▸ What you will do:
Will you return, word for word, only the lines from the top of the data below down to and including the one with "idx width : Word, 1 ≤ width.toNat →"?

▸ Stored data:
>>>

/-! ### The address generator -/

/-- R140: coord is the remainder and the floor of the quotient. -/
def Obligations.CoordIsDivision : Prop :=
  ∀ idx width : Word, 1 ≤ width.toNat →
    (coord idx width).1.toNat = idx.toNat % width.toNat ∧ (coord idx width).2.toNat = idx.toNat / width.toNat ∧
    idx.toNat = (coord idx width).2.toNat * width.toNat + (coord idx width).1.toNat ∧
    (coord idx width).1.toNat < width.toNat

/-- R141: the range law and its converse. -/
def Obligations.CoordRange : Prop :=
  ∀ (idx width : Word) (height : Nat), 1 ≤ width.toNat →
    (idx.toNat < width.toNat * height →
      (coord idx width).1.toNat ≤ width.toNat - 1 ∧ (coord idx width).2.toNat ≤ height - 1) ∧
    (width.toNat * height ≤ idx.toNat → height ≤ (coord idx width).2.toNat)

/-- R142: coord and `y × width + x` are inverse, and coord is injective. -/
def Obligations.CoordInverse : Prop :=
  ∀ width : Word, 1 ≤ width.toNat →
    (∀ x y : Word, x.toNat < width.toNat → y.toNat * width.toNat + x.toNat < 2 ^ 32 →
      coord (BitVec.ofNat 32 (y.toNat * width.toNat + x.toNat)) width = (x, y)) ∧
    (∀ idx : Word, (coord idx width).2.toNat * width.toNat + (coord idx width).1.toNat = idx.toNat) ∧
    (∀ i j : Word, coord i width = coord j width → i = j)

/-- R143: the counter form of coord. -/
def Obligations.CoordCounts : Prop :=
  ∀ width : Word, 1 ≤ width.toNat →
    coord 0#32 width = (0#32, 0#32) ∧
    ∀ idx : Word, idx.toNat + 1 < 2 ^ 32 →
      coord (idx + 1#32) width =
        if (coord idx width).1 = width - 1#32 then (0#32, (coord idx width).2 + 1#32)
        else ((coord idx width).1 + 1#32, (coord idx width).2)

/-! ### ENCODE -/

/-- R151: ENCODE's start step: CapacityExceeded, with STATUS alone written, if `MSG_LEN + 4` exceeds 2^32 - 1 or CAP; else
TOTAL, IDX and the phase. No memory access. -/
def Obligations.EncodeStart : Prop :=
  decode 0x00000001#32 = .ok .encode ∧
  ∀ s : State, s.status.busy = false →
    (2 ^ 32 - 1 < s.msgLen.toNat + 4 ∨ s.width.toNat * s.height.toNat < s.msgLen.toNat + 4 →
      exec .encode s = .next { s with status := { phase := .idle, done := true, err := .capacityExceeded } }) ∧
    (s.msgLen.toNat + 4 ≤ 2 ^ 32 - 1 → s.msgLen.toNat + 4 ≤ s.width.toNat * s.height.toNat →
      ∃ t, exec .encode s = .next t ∧ t.total.toNat = s.msgLen.toNat + 4 ∧
        t = { s with total := t.total, idx := 0, status := { phase := .enc, done := false, err := .none } })

/-- R155: if ENCODE fails it fails in its start step, which makes no memory access. -/
def Obligations.NoPartialWritesOnFailure : Prop :=
  (∀ s t : State, exec .encode s = .next t → t.pix = s.pix ∧ t.msg = s.msg ∧ t.bus = s.bus) ∧
  (∀ s t : State, s.status.phase = .enc → s.status.Legal → seqTurn s = .next t → t.status.err = .none)

/-- R161 (derived): 1 × 1 with the empty message fails, an exact fit passes the check, and no ENCODE passes it on fewer than
four pixels, nor on four with more than the empty message. -/
def Obligations.CapacityBoundary : Prop :=
  (∀ s : State, s.status.busy = false → s.width = 1 → s.height = 1 → s.msgLen = 0 →
    ∃ t, exec .encode s = .next t ∧ t.status.err = .capacityExceeded) ∧
  (∀ s : State, s.status.busy = false → s.msgLen.toNat + 4 ≤ 2 ^ 32 - 1 →
    s.width.toNat * s.height.toNat = s.msgLen.toNat + 4 → ∃ t, exec .encode s = .next t ∧ t.status.phase = .enc) ∧
  (∀ s t : State, s.status.busy = false → exec .encode s = .next t → t.status.phase = .enc →
    4 ≤ s.width.toNat * s.height.toNat ∧ (s.width.toNat * s.height.toNat = 4 → s.msgLen = 0))

/-- R159: StreamByte: the bytes of TOTAL, most significant first, then the message; with TOTAL = MSG_LEN + 4 it is byte `i`
of the EncodedStream. -/
def Obligations.StreamByteOfTotalThenMessage : Prop :=
  ∀ (s : State) (i : Word),
    (i.toNat < 4 → streamByte s i = s.total.extractLsb' (24 - 8 * i.toNat) 8) ∧
    (4 ≤ i.toNat → streamByte s i = s.msg.read (i.toNat - 4)) ∧
    (s.total.toNat = s.msgLen.toNat + 4 → streamByte s i = encodedStream s i.toNat)

/-- R152: ENCODE's processing step embeds one stream byte in one pixel and raises IDX by one; no other pixel and nothing
else changes; the accesses are made in the order of R75. -/
def Obligations.EncodeProcessingStep : Prop :=
  ∀ s : State, Inv s → s.status.phase = .enc → s.idx.toNat < s.total.toNat →
    ∃ t x y, seqTurn s = .next t ∧ (x, y) = coord s.idx s.width ∧
      t = { s with pix := t.pix, idx := t.idx, bus := t.bus } ∧ t.idx.toNat = s.idx.toNat + 1 ∧
      pixelAt t x y = embed (pixelAt s x y) (streamByte s s.idx) ∧
      (∀ x' y', (x', y') ≠ (x, y) → pixelAt t x' y' = pixelAt s x' y') ∧
      t.bus = .pixWrite x y (embed (pixelAt s x y) (streamByte s s.idx)) :: .pixRead x y (pixelAt s x y) ::
        ((if s.idx.toNat < 4 then [] else [.msgRead (s.idx - 4) (msgRead s (s.idx - 4))]) ++ s.bus)

/-- R153: ENCODE's finish step writes STATUS only. -/
def Obligations.EncodeFinishStep : Prop :=
  ∀ s : State, s.status.phase = .enc → s.idx = s.total →
    seqTurn s = .next { s with status := { phase := .idle, done := true, err := .none } }

/-- R154: the whole ENCODE, from the CMD write on: it fails with STATUS alone written, or, in every interleaving in which the
host keeps its duties, ends after TOTAL processing steps and a finish step with the EncodedStream in the first TOTAL pixels
and every other pixel as before. -/
def Obligations.EncodeWholeCommand : Prop :=
  ∀ (s : State) (rest : List Turn), Inv s → s.status.busy = false →
    (2 ^ 32 - 1 < s.msgLen.toNat + 4 ∨ s.width.toNat * s.height.toNat < s.msgLen.toNat + 4 →
      s.agenda = .host (.wr 0#4 0x00000001#32) :: rest →
      step s = .next { s with agenda := rest, status := { phase := .idle, done := true, err := .capacityExceeded } }) ∧
    (s.msgLen.toNat + 4 ≤ 2 ^ 32 - 1 → s.msgLen.toNat + 4 ≤ s.width.toNat * s.height.toNat →
      ∀ turns, Schedule encodeTurn (s.msgLen.toNat + 4 + 1) turns →
      s.agenda = .host (.wr 0#4 0x00000001#32) :: (turns ++ rest) →
      ∃ t, steps (1 + turns.length) s = .next t ∧
        t = { s with agenda := rest, seen := t.seen, total := t.total, idx := t.idx, pix := t.pix, bus := t.bus,
                     status := { phase := .idle, done := true, err := .none } } ∧
        t.total.toNat = s.msgLen.toNat + 4 ∧ t.idx.toNat = s.msgLen.toNat + 4 ∧
        (∀ x y : Word, inGrid s x y = true →
          pixelAt t x y =
            if y.toNat * s.width.toNat + x.toNat < s.msgLen.toNat + 4
            then embed (pixelAt s x y) (encodedStream s (y.toNat * s.width.toNat + x.toNat))
            else pixelAt s x y) ∧
        (∀ x y : Word, inGrid s x y = false → pixelAt t x y = pixelAt s x y))

/-- R158, R252 (derived): a successful ENCODE is busy, with IDX = j, after its start step and j processing steps, for every
j up to TOTAL, the sequencer running alone; with `EncodeWholeCommand`, it ends after exactly TOTAL + 1 of its steps. -/
def Obligations.EncodeProgress : Prop :=
  ∀ (s : State) (j : Nat), Inv s → s.status.busy = false → s.agenda = [.host (.wr 0#4 0x00000001#32)] →
    s.msgLen.toNat + 4 ≤ 2 ^ 32 - 1 → s.msgLen.toNat + 4 ≤ s.width.toNat * s.height.toNat → j ≤ s.msgLen.toNat + 4 →
    ∃ t, steps (1 + j) s = .next t ∧ t.status.phase = .enc ∧ t.idx.toNat = j ∧ t.total.toNat = s.msgLen.toNat + 4

/-- R105, R253 (derived; the alternation of polls and sequencer steps is the model's choice, log 3): HIDE ends, with the
host's last read showing STATUS = 0x02, and IDX = TOTAL = MSG_LEN + 4. -/
def Obligations.HideEndsWithDoneRead : Prop :=
  ∀ s : State, Inv s → s.status.busy = false → s.agenda = hide →
    s.msgLen.toNat + 4 ≤ 2 ^ 32 - 1 → s.msgLen.toNat + 4 ≤ s.width.toNat * s.height.toNat →
    ∃ t, steps (1 + 2 * (s.msgLen.toNat + 5) + 1) s = .next t ∧ t.agenda = [] ∧
      t.seen.head? = some (.reg 1#4 0x00000002#32) ∧ t.idx.toNat = s.msgLen.toNat + 4 ∧ t.idx = t.total ∧
      t.status = { phase := .idle, done := true, err := .none }

/-! ### DECODE -/

/-- R171: DECODE's start step: OutOfBounds, with STATUS alone written, if CAP < 4; else TOTAL, IDX and the phase. -/
def Obligations.DecodeStart : Prop :=
  decode 0x00000002#32 = .ok .decode ∧
  ∀ s : State, s.status.busy = false →
    (s.width.toNat * s.height.toNat < 4 →
      exec .decode s = .next { s with status := { phase := .idle, done := true, err := .outOfBounds } }) ∧
    (4 ≤ s.width.toNat * s.height.toNat →
      exec .decode s = .next { s with total := 0, idx := 0, status := { phase := .decHdr, done := false, err := .none } })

<<<

▸ Exercise solution:
/-! ### The address generator -/

/-- R140: coord is the remainder and the floor of the quotient. -/
def Obligations.CoordIsDivision : Prop :=
  ∀ idx width : Word, 1 ≤ width.toNat →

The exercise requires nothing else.